PROMPT: Work out how many lines of the material contain the string "Position". Respond with the number only.

╔══

-- ==== Sys2Proof/Proofs/RecordLaws.lean ====
section
/-! SUPPORT. The order and the mark numbers of the table, and the optional parts of its records: what single records and the whole
table keep, and the checks that an operation of the host's has passed (R41, R47, R50, R51, R118). -/

namespace Sys2Proof.Machine

/-! ### One record -/

/-- Only an ARMED record holds a current-pass part (R47). -/
def MarkRecord.PartArmed (r : MarkRecord) : Prop := r.currentPart ≠ none → r.state = .armed

theorem MarkRecord.PartArmed.unarmed {r : MarkRecord} (h : r.PartArmed) (ha : r.state ≠ .armed) : r.currentPart = none := by
  by_contra hn
  exact ha (h hn)

theorem MarkRecord.restful.partArmed {r : MarkRecord} (h : r.restful) : r.PartArmed := by
  obtain ⟨-, -, part, -⟩ := h
  exact fun hn => absurd part hn

theorem MarkRecord.currentPart_line {r : MarkRecord} {l : LinePart} (line : r.kind = .line l) : r.currentPart = l.current := by
  rw [MarkRecord.currentPart, line]

theorem MarkRecord.currentPart_other {r : MarkRecord} (other : ∀ l, r.kind ≠ .line l) : r.currentPart = none := by
  unfold MarkRecord.currentPart
  split
  next l k => exact absurd k (other l)
  all_goals rfl

/-- What the fields of an ENROL make is a record as it stands between passes (R41, R119). -/
theorem EnrolFields.Makes.restful {f : EnrolFields} {mark : Nat} {nominal : Position} {r : MarkRecord} (h : f.Makes mark nominal r)
    (kinds : f.kindInRange) : r.restful := by
  refine ⟨h.retiring, h.staged, ?_, by rw [h.state]; decide⟩
  obtain ⟨k, -⟩ | k | k := kinds
  · obtain ⟨plan, -, -, kind⟩ := h.line k
    exact MarkRecord.currentPart_line kind
  · exact MarkRecord.currentPart_other fun l => by simp [h.datum k]
  · exact MarkRecord.currentPart_other fun l => by simp [h.keepout k]

theorem MarkRecord.replaceFields_rest (r : MarkRecord) (a : Amendment) :
    (r.replaceFields a).retiring = r.retiring ∧ (r.replaceFields a).staged = r.staged
      ∧ (r.replaceFields a).currentPart = r.currentPart ∧ (r.replaceFields a).state = r.state := by
  obtain ⟨_, _, _, _ | _ | _, _, _, _⟩ := r <;> obtain ⟨_, _ | _⟩ := a <;> exact ⟨rfl, rfl, rfl, rfl⟩

theorem MarkRecord.restful.restLine {r : MarkRecord} (h : r.restful) : r.restLine.restful := by
  obtain ⟨retiring, staged, part, unarmed⟩ := h
  by_cases line : ∃ l, r.kind = .line l
  · obtain ⟨l, line⟩ := line
    rw [MarkRecord.restLine_line line]
    exact ⟨retiring, staged, part, l.restState_ne_armed⟩
  · rw [MarkRecord.restLine_other fun l hl => line ⟨l, hl⟩]
    exact ⟨retiring, staged, part, unarmed⟩

/-- An amendment applied between passes leaves its record as it stands between passes (R125). -/
theorem MarkRecord.restful.amended {r : MarkRecord} (h : r.restful) (a : Amendment) : (r.replaceFields a).restLine.restful := by
  refine MarkRecord.restful.restLine ?_
  obtain ⟨h1, h2, h3, h4⟩ := r.replaceFields_rest a
  rwa [MarkRecord.restful, h1, h2, h3, h4]

theorem MarkRecord.amended_retiring (r : MarkRecord) {d : Direction} {resolve : MarkRecord → MarkRecord}
    (step : resolve ∈ [MarkRecord.resolveClose d, MarkRecord.resolveAbort]) : (r.amended resolve).retiring = r.retiring := by
  have staged : ∀ r : MarkRecord, r.applyStaged.retiring = r.retiring := by
    intro r
    unfold MarkRecord.applyStaged
    split <;> rfl
  have resolved : (resolve r).retiring = r.retiring := by
    by_cases line : ∃ l, r.kind = .line l
    · obtain ⟨l, line⟩ := line
      by_cases kept : r.state ≠ .armed ∨ resolve = MarkRecord.resolveAbort
      · rw [MarkRecord.resolve_kept step line kept]
      · obtain ⟨armed, notAbort⟩ := not_or.mp kept
        obtain rfl : resolve = MarkRecord.resolveClose d := by simpa [notAbort] using step
        obtain part | ⟨c, part⟩ := Option.eq_none_or_eq_some l.current
        · rw [r.resolveClose_miss d (not_not.mp armed) line part]
        · rw [r.resolveClose_fold d (not_not.mp armed) line part]
    · rw [MarkRecord.resolve_other step fun l hl => line ⟨l, hl⟩]
  exact (staged _).trans resolved

/-- Either sweep leaves a record that it keeps as it stands between passes (R50, R108 to R113). -/
theorem MarkRecord.PartArmed.swept {r : MarkRecord} (h : r.PartArmed) (stays : r.retiring = false) {d : Direction}
    {resolve : MarkRecord → MarkRecord} (step : resolve ∈ [MarkRecord.resolveClose d, MarkRecord.resolveAbort]) :
    (r.amended resolve).restLine.restful := by
  have unarmed : ∀ p : Prop, ∀ [Decidable p], (if p then RecordState.settled else .enrolled) ≠ .armed := by
    intro p _
    split <;> simp
  obtain ⟨armedClose, others⟩ := closeSweepFoldsLine
  by_cases line : ∃ l, r.kind = .line l
  case neg =>
    have other : ∀ l, r.kind ≠ .line l := fun l hl => line ⟨l, hl⟩
    rw [(others r d resolve step).1 other]
    refine ⟨stays, rfl, MarkRecord.currentPart_other other, ?_⟩
    simp only
    split
    · simp
    · assumption
  obtain ⟨l, line⟩ := line
  by_cases kept : r.state ≠ .armed ∨ resolve = MarkRecord.resolveAbort
  · obtain ⟨l', e, part⟩ := (others r d resolve step).2 l line kept
    rw [e]
    refine ⟨stays, rfl, ?_, unarmed _⟩
    rw [MarkRecord.currentPart_line rfl, part]
    by_cases ha : r.state = .armed
    · simp [ha]
    · simpa [ha] using (MarkRecord.currentPart_line line).symm.trans (h.unarmed ha)
  · obtain ⟨armed, notAbort⟩ := not_or.mp kept
    obtain rfl : resolve = MarkRecord.resolveClose d := by simpa [notAbort] using step
    obtain ⟨l', e, part, -⟩ := armedClose r l d line (not_not.mp armed)
    rw [e]
    exact ⟨stays, rfl, part, unarmed _⟩

/-! ### The order of the table (R51) -/

/-- The law of the table as it stands, apart from an operation in progress. -/
structure Ordered (table : List MarkRecord) : Prop where
  capacity : table.length ≤ 2048
  marks : (table.map MarkRecord.mark).Nodup
  numbers : ∀ r ∈ table, r.mark < 4096
  order : table.Pairwise fun a b => a.nominal.toInt < b.nominal.toInt

theorem Ordered.nil : Ordered [] := ⟨by simp, by simp, by simp, by simp⟩

/-- Where a record stands: its mark number and its nominal, which it never changes (R41). -/
def MarkRecord.place (r : MarkRecord) : Nat × Position := (r.mark, r.nominal)

theorem MarkRecord.StaysWithin.place {r r' : MarkRecord} (h : r.StaysWithin r') : r'.place = r.place :=
  Prod.ext h.mark h.nominal

theorem Ordered.iff_places (table : List MarkRecord) :
    Ordered table ↔ table.length ≤ 2048 ∧ ((table.map MarkRecord.place).map Prod.fst).Nodup
      ∧ (∀ p ∈ table.map MarkRecord.place, p.1 < 4096)
      ∧ (table.map MarkRecord.place).Pairwise fun a b => a.2.toInt < b.2.toInt := by
  simp only [List.map_map, List.pairwise_map, List.forall_mem_map]
  exact ⟨fun ⟨h1, h2, h3, h4⟩ => ⟨h1, h2, h3, h4⟩, fun ⟨h1, h2, h3, h4⟩ => ⟨h1, h2, h3, h4⟩⟩

/-- Taking records out and changing others where they stand keeps the order. -/
theorem Ordered.of_places {a b : List MarkRecord} (h : Ordered a)
    (places : (b.map MarkRecord.place).Sublist (a.map MarkRecord.place)) : Ordered b := by
  obtain ⟨h1, h2, h3, h4⟩ := (Ordered.iff_places a).mp h
  have shorter := places.length_le
  simp only [List.length_map] at shorter
  exact (Ordered.iff_places b).mpr ⟨shorter.trans h1, h2.sublist (places.map _), fun p hp => h3 p (places.subset hp), h4.sublist places⟩

theorem map_place_of_stays (table : List MarkRecord) {f : MarkRecord → MarkRecord} (h : ∀ r ∈ table, r.StaysWithin (f r)) :
    (table.map f).map MarkRecord.place = table.map MarkRecord.place := by
  rw [List.map_map]
  exact List.map_congr_left fun r hr => (h r hr).place

theorem updateMark_places (table : List MarkRecord) (mark : Nat) {f : MarkRecord → MarkRecord}
    (h : ∀ r ∈ table, r.mark = mark → (f r).mark = r.mark ∧ (f r).nominal = r.nominal) :
    (updateMark table mark f).map MarkRecord.place = table.map MarkRecord.place := by
  rw [updateMark, List.map_map]
  refine List.map_congr_left fun r hr => ?_
  simp only [Function.comp]
  split
  next hm => exact Prod.ext (h r hr hm).1 (h r hr hm).2
  next => rfl

theorem sweepTable_places (table : List MarkRecord) {resolve : MarkRecord → MarkRecord} (h : ∀ r : MarkRecord, r.StaysWithin (resolve r)) :
    ((sweepTable resolve table).map MarkRecord.place).Sublist (table.map MarkRecord.place) := by
  rw [sweepTable, map_place_of_stays _ fun r _ => MarkRecord.StaysWithin.restLine r]
  refine (List.filter_sublist.map _).trans ?_
  rw [map_place_of_stays (f := MarkRecord.amended resolve) _ fun r _ => (h r).trans (.applyStaged _)]

/-- The place of a new record: there is room for it, and neither its mark number nor its nominal is taken (R51, R118). -/
def MarkRecord.Fresh (r : MarkRecord) (table : List MarkRecord) : Prop :=
  table.length < 2048 ∧ r.mark < 4096 ∧ ∀ x ∈ table, x.mark ≠ r.mark ∧ x.nominal ≠ r.nominal

theorem Ordered.insertRecord {table : List MarkRecord} {r : MarkRecord} (h : Ordered table) (fresh : r.Fresh table) :
    Ordered (insertRecord r table) := by
  obtain ⟨room, number, free⟩ := fresh
  refine ⟨?_, ?_, fun x hx => ?_, insertRecord_sorted r table h.order fun x hx e => (free x hx).2 (BitVec.eq_of_toInt_eq e)⟩
  · rw [length_insertRecord]
    omega
  · rw [((insertRecord_perm r table).map MarkRecord.mark).nodup_iff, List.map_cons, List.nodup_cons]
    refine ⟨fun hm => ?_, h.marks⟩
    obtain ⟨x, hx, e⟩ := List.mem_map.mp hm
    exact (free x hx).1 e
  · obtain rfl | hx := mem_insertRecord.mp hx
    · exact number
    · exact h.numbers x hx

/-! ### The checks (R118, R121, R130) -/

/-- A record that passes its checks finds room and a free place, and stands as records stand between passes. -/
theorem judgeRecord_fresh {s : State} {f : EnrolFields} {mark : Nat} {nominal : Int} {r : MarkRecord} (hm : mark < 4096)
    (capacity : s.table.length ≤ 2048) (h : s.judgeRecord f mark nominal = .inr r) : r.Fresh s.table ∧ r.restful := by
  obtain ⟨passes, makes⟩ := (judgeRecord_spec s f mark nominal hm).2 r h
  have free : ∀ x ∈ s.table, x.mark ≠ mark := fun x hx e => passes .alreadyExists (.inr (.inl ⟨rfl, hm, x, hx, e⟩))
  have room : s.table.length ≠ 2048 := fun e => passes .full (.inr (.inr (.inl ⟨rfl, ⟨hm, free⟩, e⟩)))
  have values : f.inRange s.config.shift nominal := by
    by_contra out
    exact passes .range (.inr (.inr (.inr (.inl ⟨rfl, ⟨hm, free⟩, room, out⟩))))
  have ⟨kinds, _, _, _, _, _, _, _, low, high⟩ := values
  refine ⟨⟨by omega, makes.mark ▸ hm, fun x hx => ⟨makes.mark ▸ free x hx, fun e => ?_⟩⟩, makes.restful kinds⟩
  have place : x.nominal.toInt = nominal := by rw [e, makes.nominal, toInt_ofInt_of_bounds low high]
  exact passes .overlap (.inr (.inr (.inr (.inr ⟨rfl, ⟨hm, free⟩, room, values, x, hx, by omega, by omega⟩))))

theorem judgeRunRecord_fresh {s : State} {run : RunRequest} {i : Nat} {r : MarkRecord} (capacity : s.table.length ≤ 2048)
    (h : s.judgeRunRecord run i = .inr r) : r.Fresh s.table ∧ r.restful := by
  unfold State.judgeRunRecord at h
  split at h
  · cases h
  next hm => exact judgeRecord_fresh (Nat.lt_of_not_le hm) capacity h

/-- What the checks of an operation make sure of before it starts, as far as the order and the optional parts go. -/
def HostOp.Admitted (s : State) : HostOp → Prop
  | .enrol r => r.Fresh s.table ∧ r.restful
  | .reopen _ => s.pass.state = .idle
  | _ => True

theorem judgeEnrol_admitted {s : State} {mark : Nat} {nominal : Int} {f : EnrolFields} {op : HostOp}
    (capacity : s.table.length ≤ 2048) (h : s.judgeEnrol mark nominal f = .start op) : op.Admitted s := by
  unfold State.judgeEnrol at h
  split at h
  · cases h; trivial
  next hm =>
    split at h
    · cases h
    · split at h
      · cases h; trivial
      next r hr => cases h; exact judgeRecord_fresh (Nat.lt_of_not_le hm) capacity hr

theorem judgeRun_admitted {s : State} {run : RunRequest} {op : HostOp} (h : s.judgeRun run = .start op) : op.Admitted s := by
  unfold State.judgeRun at h
  split at h
  · cases h; trivial
  · split at h <;> cases h
    trivial

theorem judgeAmend_admitted {s : State} {f : AmendFields} {op : HostOp} (h : s.judgeAmend f = .start op) : op.Admitted s := by
  unfold State.judgeAmend at h
  repeat' split at h
  all_goals cases h
  all_goals trivial

theorem judgeRetire_admitted {s : State} {mark : Nat} {op : HostOp} (h : s.judgeRetire mark = .start op) : op.Admitted s := by
  unfold State.judgeRetire at h
  repeat' split at h
  all_goals cases h
  all_goals trivial

theorem judgeReopen_admitted (s : State) (mark : Nat) : (s.judgeReopen mark).Admitted s := by
  unfold State.judgeReopen
  split
  · trivial
  next idle =>
    split
    · trivial
    · split
      · trivial
      · split
        · exact not_not.mp idle
        all_goals trivial

theorem judgeLookup_admitted (s : State) (mark : Nat) : (s.judgeLookup mark).Admitted s := by
  unfold State.judgeLookup
  repeat' split
  all_goals trivial

end Sys2Proof.Machine
end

╚══

SOLUTION BELOW: 2